[Start of section]

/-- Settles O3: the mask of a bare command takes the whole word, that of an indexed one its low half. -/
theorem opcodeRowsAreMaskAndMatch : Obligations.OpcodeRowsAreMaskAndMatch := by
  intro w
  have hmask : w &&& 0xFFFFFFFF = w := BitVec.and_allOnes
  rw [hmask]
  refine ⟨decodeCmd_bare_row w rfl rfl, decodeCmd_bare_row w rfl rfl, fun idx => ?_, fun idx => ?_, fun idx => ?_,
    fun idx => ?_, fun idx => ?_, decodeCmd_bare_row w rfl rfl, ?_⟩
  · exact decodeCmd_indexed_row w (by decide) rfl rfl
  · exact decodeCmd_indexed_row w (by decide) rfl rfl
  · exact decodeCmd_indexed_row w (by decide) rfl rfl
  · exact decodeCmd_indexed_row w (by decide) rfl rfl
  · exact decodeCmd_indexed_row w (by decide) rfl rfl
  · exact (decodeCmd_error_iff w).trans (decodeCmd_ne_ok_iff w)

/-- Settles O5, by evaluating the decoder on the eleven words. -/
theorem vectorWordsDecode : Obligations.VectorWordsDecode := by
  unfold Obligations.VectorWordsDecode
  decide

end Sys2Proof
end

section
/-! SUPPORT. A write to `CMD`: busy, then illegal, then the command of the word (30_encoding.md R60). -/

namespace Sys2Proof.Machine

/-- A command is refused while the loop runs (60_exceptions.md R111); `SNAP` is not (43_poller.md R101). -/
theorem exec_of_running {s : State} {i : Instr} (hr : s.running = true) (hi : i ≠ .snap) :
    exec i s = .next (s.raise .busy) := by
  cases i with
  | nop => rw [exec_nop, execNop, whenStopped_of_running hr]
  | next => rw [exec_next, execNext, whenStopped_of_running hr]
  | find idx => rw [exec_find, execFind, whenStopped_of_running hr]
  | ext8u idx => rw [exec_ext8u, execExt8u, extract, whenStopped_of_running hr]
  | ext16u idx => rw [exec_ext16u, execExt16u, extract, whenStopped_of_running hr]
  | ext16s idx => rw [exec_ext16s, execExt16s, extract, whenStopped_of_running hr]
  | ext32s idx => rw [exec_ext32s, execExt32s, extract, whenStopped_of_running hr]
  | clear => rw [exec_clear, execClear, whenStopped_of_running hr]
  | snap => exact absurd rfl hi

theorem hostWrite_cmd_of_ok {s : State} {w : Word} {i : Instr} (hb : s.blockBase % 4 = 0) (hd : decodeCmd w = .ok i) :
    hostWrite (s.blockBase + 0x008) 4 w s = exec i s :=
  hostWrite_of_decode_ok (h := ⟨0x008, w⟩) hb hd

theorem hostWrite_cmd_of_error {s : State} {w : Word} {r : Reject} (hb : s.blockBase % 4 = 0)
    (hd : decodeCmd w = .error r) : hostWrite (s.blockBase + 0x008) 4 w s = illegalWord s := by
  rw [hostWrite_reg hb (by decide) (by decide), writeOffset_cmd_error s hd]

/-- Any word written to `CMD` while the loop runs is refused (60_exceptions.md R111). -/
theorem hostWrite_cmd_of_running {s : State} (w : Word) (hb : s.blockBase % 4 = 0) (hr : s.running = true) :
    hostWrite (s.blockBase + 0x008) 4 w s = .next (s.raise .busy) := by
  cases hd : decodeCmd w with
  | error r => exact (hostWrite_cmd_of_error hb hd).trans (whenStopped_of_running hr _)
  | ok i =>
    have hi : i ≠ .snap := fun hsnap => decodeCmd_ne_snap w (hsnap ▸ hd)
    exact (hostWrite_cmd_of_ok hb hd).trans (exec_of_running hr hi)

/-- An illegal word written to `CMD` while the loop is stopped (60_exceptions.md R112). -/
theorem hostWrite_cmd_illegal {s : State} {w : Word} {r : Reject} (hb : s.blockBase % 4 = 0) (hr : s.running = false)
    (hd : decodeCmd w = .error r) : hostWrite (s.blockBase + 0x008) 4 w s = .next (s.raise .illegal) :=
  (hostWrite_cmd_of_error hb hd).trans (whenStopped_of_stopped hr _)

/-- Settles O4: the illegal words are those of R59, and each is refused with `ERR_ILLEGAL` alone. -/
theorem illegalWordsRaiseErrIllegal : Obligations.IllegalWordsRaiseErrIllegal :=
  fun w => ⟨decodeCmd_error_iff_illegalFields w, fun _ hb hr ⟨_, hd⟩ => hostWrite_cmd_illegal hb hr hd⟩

[End of section]
[Start of section]

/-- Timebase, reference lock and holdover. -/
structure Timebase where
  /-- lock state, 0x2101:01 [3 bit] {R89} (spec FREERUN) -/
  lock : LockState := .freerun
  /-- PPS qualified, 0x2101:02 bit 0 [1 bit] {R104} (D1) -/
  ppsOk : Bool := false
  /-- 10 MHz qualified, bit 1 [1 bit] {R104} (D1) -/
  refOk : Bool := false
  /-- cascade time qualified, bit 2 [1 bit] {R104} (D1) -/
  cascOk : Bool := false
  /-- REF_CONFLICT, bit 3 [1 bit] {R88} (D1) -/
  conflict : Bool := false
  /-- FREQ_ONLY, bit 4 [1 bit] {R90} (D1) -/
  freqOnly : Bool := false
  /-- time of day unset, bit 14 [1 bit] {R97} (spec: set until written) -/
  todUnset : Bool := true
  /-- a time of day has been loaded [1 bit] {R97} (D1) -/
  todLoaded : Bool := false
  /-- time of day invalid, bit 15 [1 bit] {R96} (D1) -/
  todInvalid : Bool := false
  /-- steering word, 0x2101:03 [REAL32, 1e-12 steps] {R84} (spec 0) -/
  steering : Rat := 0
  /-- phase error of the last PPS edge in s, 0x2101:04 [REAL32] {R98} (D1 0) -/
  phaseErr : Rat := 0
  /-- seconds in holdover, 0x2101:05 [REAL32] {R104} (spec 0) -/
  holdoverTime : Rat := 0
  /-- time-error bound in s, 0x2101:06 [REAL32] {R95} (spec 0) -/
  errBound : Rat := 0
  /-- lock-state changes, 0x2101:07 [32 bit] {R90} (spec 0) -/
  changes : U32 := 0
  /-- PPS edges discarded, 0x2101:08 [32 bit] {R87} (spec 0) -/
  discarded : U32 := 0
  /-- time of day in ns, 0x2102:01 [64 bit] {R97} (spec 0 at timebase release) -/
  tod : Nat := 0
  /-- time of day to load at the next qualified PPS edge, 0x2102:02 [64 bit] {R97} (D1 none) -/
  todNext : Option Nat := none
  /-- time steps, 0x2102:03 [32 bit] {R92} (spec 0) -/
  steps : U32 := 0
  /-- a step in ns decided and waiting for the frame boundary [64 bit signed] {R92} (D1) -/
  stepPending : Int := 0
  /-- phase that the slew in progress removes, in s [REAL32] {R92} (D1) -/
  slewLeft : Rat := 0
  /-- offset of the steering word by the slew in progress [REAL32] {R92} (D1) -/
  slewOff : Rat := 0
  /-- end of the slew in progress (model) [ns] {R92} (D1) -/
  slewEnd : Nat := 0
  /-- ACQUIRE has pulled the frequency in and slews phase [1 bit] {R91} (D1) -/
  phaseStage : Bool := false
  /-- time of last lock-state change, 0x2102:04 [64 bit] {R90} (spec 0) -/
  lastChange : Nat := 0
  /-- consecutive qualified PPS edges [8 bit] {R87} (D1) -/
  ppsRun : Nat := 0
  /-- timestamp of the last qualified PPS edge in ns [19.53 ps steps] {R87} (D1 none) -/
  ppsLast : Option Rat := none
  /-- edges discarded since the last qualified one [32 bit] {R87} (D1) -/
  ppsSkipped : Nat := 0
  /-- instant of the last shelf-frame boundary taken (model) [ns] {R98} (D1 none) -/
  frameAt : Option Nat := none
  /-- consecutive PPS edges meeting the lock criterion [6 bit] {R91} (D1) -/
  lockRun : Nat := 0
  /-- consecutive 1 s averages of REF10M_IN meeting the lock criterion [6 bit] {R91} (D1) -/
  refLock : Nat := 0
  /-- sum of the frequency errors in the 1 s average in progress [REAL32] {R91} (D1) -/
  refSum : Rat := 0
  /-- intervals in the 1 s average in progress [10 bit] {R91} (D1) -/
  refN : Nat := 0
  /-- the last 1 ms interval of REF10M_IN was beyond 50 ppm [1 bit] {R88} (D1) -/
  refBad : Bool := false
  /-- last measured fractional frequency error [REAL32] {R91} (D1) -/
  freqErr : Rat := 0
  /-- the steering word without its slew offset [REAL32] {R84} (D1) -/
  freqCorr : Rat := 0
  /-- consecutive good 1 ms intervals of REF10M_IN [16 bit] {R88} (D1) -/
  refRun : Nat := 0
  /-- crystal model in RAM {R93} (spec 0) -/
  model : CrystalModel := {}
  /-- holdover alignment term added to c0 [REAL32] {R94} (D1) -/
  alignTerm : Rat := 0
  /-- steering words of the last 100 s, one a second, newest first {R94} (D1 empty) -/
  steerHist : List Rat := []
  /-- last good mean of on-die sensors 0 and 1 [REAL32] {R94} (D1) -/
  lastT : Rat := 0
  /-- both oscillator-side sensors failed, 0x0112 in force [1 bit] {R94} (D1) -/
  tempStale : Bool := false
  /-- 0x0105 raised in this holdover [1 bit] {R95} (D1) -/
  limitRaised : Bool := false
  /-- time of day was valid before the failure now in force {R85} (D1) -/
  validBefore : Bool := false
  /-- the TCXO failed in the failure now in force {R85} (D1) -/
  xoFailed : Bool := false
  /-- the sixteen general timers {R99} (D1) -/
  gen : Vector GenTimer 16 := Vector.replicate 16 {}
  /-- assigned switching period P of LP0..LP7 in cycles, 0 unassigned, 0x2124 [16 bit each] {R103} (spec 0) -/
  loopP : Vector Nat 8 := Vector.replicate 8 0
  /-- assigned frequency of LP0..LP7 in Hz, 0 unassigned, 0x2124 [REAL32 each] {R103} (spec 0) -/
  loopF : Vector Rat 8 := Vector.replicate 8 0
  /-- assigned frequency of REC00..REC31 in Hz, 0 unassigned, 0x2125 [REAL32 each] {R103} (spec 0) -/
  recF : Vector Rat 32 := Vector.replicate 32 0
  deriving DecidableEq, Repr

[End of section]

- _Directions_: All that is wanted is a faithful reproduction of the line above with "phaseErr : Rat := 0", the line with "tod : Nat := 0", and every line in between.

- _Exercise result_:
  phaseErr : Rat := 0
  /-- seconds in holdover, 0x2101:05 [REAL32] {R104} (spec 0) -/
  holdoverTime : Rat := 0
  /-- time-error bound in s, 0x2101:06 [REAL32] {R95} (spec 0) -/
  errBound : Rat := 0
  /-- lock-state changes, 0x2101:07 [32 bit] {R90} (spec 0) -/
  changes : U32 := 0
  /-- PPS edges discarded, 0x2101:08 [32 bit] {R87} (spec 0) -/
  discarded : U32 := 0
  /-- time of day in ns, 0x2102:01 [64 bit] {R97} (spec 0 at timebase release) -/
  tod : Nat := 0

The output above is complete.